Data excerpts
-- ==== Sys2Proof/Decode.lean ====
section
/-! DEFINITION. Decoding and encoding of the two formats (spec/30_encoding.md R70 to R78, R84). -/

namespace Sys2Proof

/-- Why the decoder gives no operation. -/
inductive Reject where
  /-- `cmd` 5, 6 or 7 selects no command (R73, R84): the request raises UnknownCommand. -/
  | unknownCommand (r : Request)
  /-- `op` 0000 or 1011 to 1111 selects no operation (93_implementation_defined.md U8). -/
  | unusedSelect (sel : BitVec 4)
  /-- The operation does not reach this buffer (20_memory.md R51; log 8). -/
  | bufferNotReached (b : Space)
deriving DecidableEq, Repr

/-- The command a code selects (R72); codes 5, 6 and 7 select none (R73). -/
def Command.ofCode (cmd : BitVec 3) : Option Command :=
  match cmd.toNat with
  | 0 => some .pair
  | 1 => some .off
  | 2 => some .on
  | 3 => some .bright
  | 4 => some .cct
  | _ => none

/-- The code of a command (R72). -/
def Command.code : Command → BitVec 3
  | .pair => 0
  | .off => 1
  | .on => 2
  | .bright => 3
  | .cct => 4

/-- The 83-bit request word of R71, from its fields. -/
def Request.word (r : Request) : BitVec 83 :=
  (r.ops.ident[4] ++ r.ops.ident[3] ++ r.ops.ident[2] ++ r.ops.ident[1] ++ r.ops.ident[0]
    ++ r.ops.rnd ++ r.ops.counter ++ r.ops.param ++ r.cmd).cast rfl

/-- The fields of the request word (R71: `cmd` 2:0, `param` 18:3, `counter` 34:19, `rnd` 42:35, `ident[0]`
50:43 up to `ident[4]` 82:75). -/
def Request.ofWord (w : BitVec 83) : Request where
  cmd := w.extractLsb' 0 3
  ops :=
    { param   := w.extractLsb' 3 16
      counter := w.extractLsb' 19 16
      rnd     := w.extractLsb' 35 8
      ident   := #v[w.extractLsb' 43 8, w.extractLsb' 51 8, w.extractLsb' 59 8, w.extractLsb' 67 8,
                    w.extractLsb' 75 8] }

/-- The operation of a command with its operands (R72). -/
def Command.instr (c : Command) (o : ReqOperands) : Instr :=
  match c with
  | .pair => .pair o
  | .off => .off o
  | .on => .on o
  | .bright => .bright o
  | .cct => .cct o

/-- A request as an operation, where its code selects a command (R72, R73). -/
def decodeRequest (r : Request) : Except Reject Instr :=
  match Command.ofCode r.cmd with
  | some c => .ok (c.instr r.ops)
  | none => .error (.unknownCommand r)

/-- `i`, provided the operation reaches the buffer it names (20_memory.md R51). -/
def reaching (reaches : Bool) (b : Space) (i : Instr) : Except Reject Instr :=
  if reaches then .ok i else .error (.bufferNotReached b)

/-- An internal select with its operand values as an operation (R75). -/
def decodeSelect (sel : BitVec 4) (x : OpWires) : Except Reject Instr :=
  match sel.toNat with
  | 1 => reaching x.space.crcReads x.space (.crc16f x.space x.start x.length x.initial)
  | 2 => .ok .crc16r
  | 3 => .ok (.rev8 x.byte)
  | 4 => .ok .blkenc
  | 5 => .ok .dtab
  | 6 => reaching x.space.obfWrites x.space (.obf x.space x.start x.length x.key)
  | 7 => reaching x.space.permWrites x.space (.perm x.space x.length x.key)
  | 8 => .ok .hfbuild
  | 9 => .ok .dlbuild
  | 10 => .ok (.encode x.req)
  | _ => .error (.unusedSelect sel)

/-- The decoder: total on every request word and every select. -/
def decode : Presented → Except Reject Instr
  | .req w => decodeRequest (Request.ofWord w)
  | .op sel x => decodeSelect sel x

/-- The request word of a command with its operands (R71, R72). -/
def encodeCommand (c : Command) (o : ReqOperands) : Presented := .req (Request.word ⟨c.code, o⟩)

/-- Operand values that are all zero; the buffer is the first that R51 gives the selected operation. -/
def OpWires.zero (sel : BitVec 4) : OpWires where
  space   := if sel = 7 then .sub else .hfcore
  start   := 0
  length  := 0
  initial := 0
  key     := 0
  byte    := 0
  req     := Request.ofWord 0

/-- The encoder: the request word, or the select with its operand values (R71, R72, R75). -/
def encode : Instr → Presented
  | .pair o => encodeCommand .pair o
  | .off o => encodeCommand .off o
  | .on o => encodeCommand .on o
  | .bright o => encodeCommand .bright o
  | .cct o => encodeCommand .cct o
  | .crc16f b start length initial =>
    .op 1 { OpWires.zero 1 with space := b, start := start, length := length, initial := initial }
  | .crc16r => .op 2 (OpWires.zero 2)
  | .rev8 b => .op 3 { OpWires.zero 3 with byte := b }
  | .blkenc => .op 4 (OpWires.zero 4)
  | .dtab => .op 5 (OpWires.zero 5)
  | .obf b start length key => .op 6 { OpWires.zero 6 with space := b, start := start, length := length, key := key }
  | .perm b length key => .op 7 { OpWires.zero 7 with space := b, length := length, key := key }
  | .hfbuild => .op 8 (OpWires.zero 8)
  | .dlbuild => .op 9 (OpWires.zero 9)
  | .encode r => .op 10 { OpWires.zero 10 with req := r }

/-- What a row of opcode_table.json presents, its bits numbered as the table numbers them: a row of at most
8 bits is a 4-bit select of format OP, whose operand values are then zero; a longer one is the 83-bit word of
format REQ. The lines above bit 3 or bit 82 do not exist (log 6). -/
def tablePresented (nbits w : Nat) : Presented :=
  if nbits ≤ 8 then .op (BitVec.ofNat 4 w) (OpWires.zero (BitVec.ofNat 4 w)) else .req (BitVec.ofNat 83 w)

/-- The instruction the decoder reads from a row's bits. -/
def decodeTableWord (nbits w : Nat) : Option Instr :=
  match decode (tablePresented nbits w) with
  | .ok i => some i
  | .error _ => none

/-- What the host or the control drives so that `p` is presented: a request with `start` = 1 and `rst` = 0,
or the select. -/
def Presented.event : Presented → Event
  | .req w => .ports false true (Request.ofWord w)
  | .op sel x => .op sel x

/-- What an event presents to the decoder: the ports' request packed into its word (R71), if `start` = 1 and
`rst` = 0 (10_state.md R20, R22; log 5), or a driven select. -/
def Event.presented : Event → Option Presented
  | .ports rst start r => if rst = false ∧ start = true then some (.req r.word) else none
  | .op sel x => some (.op sel x)
  | .read _ => none

end Sys2Proof
end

» **WORK REQUIRED**: Wherever "byte" appears in a line of the entries, copy that line.

» **ANSWER BOX**:
  | 3 => .ok (.rev8 x.byte)
  byte    := 0
  | .rev8 b => .op 3 { OpWires.zero 3 with byte := b }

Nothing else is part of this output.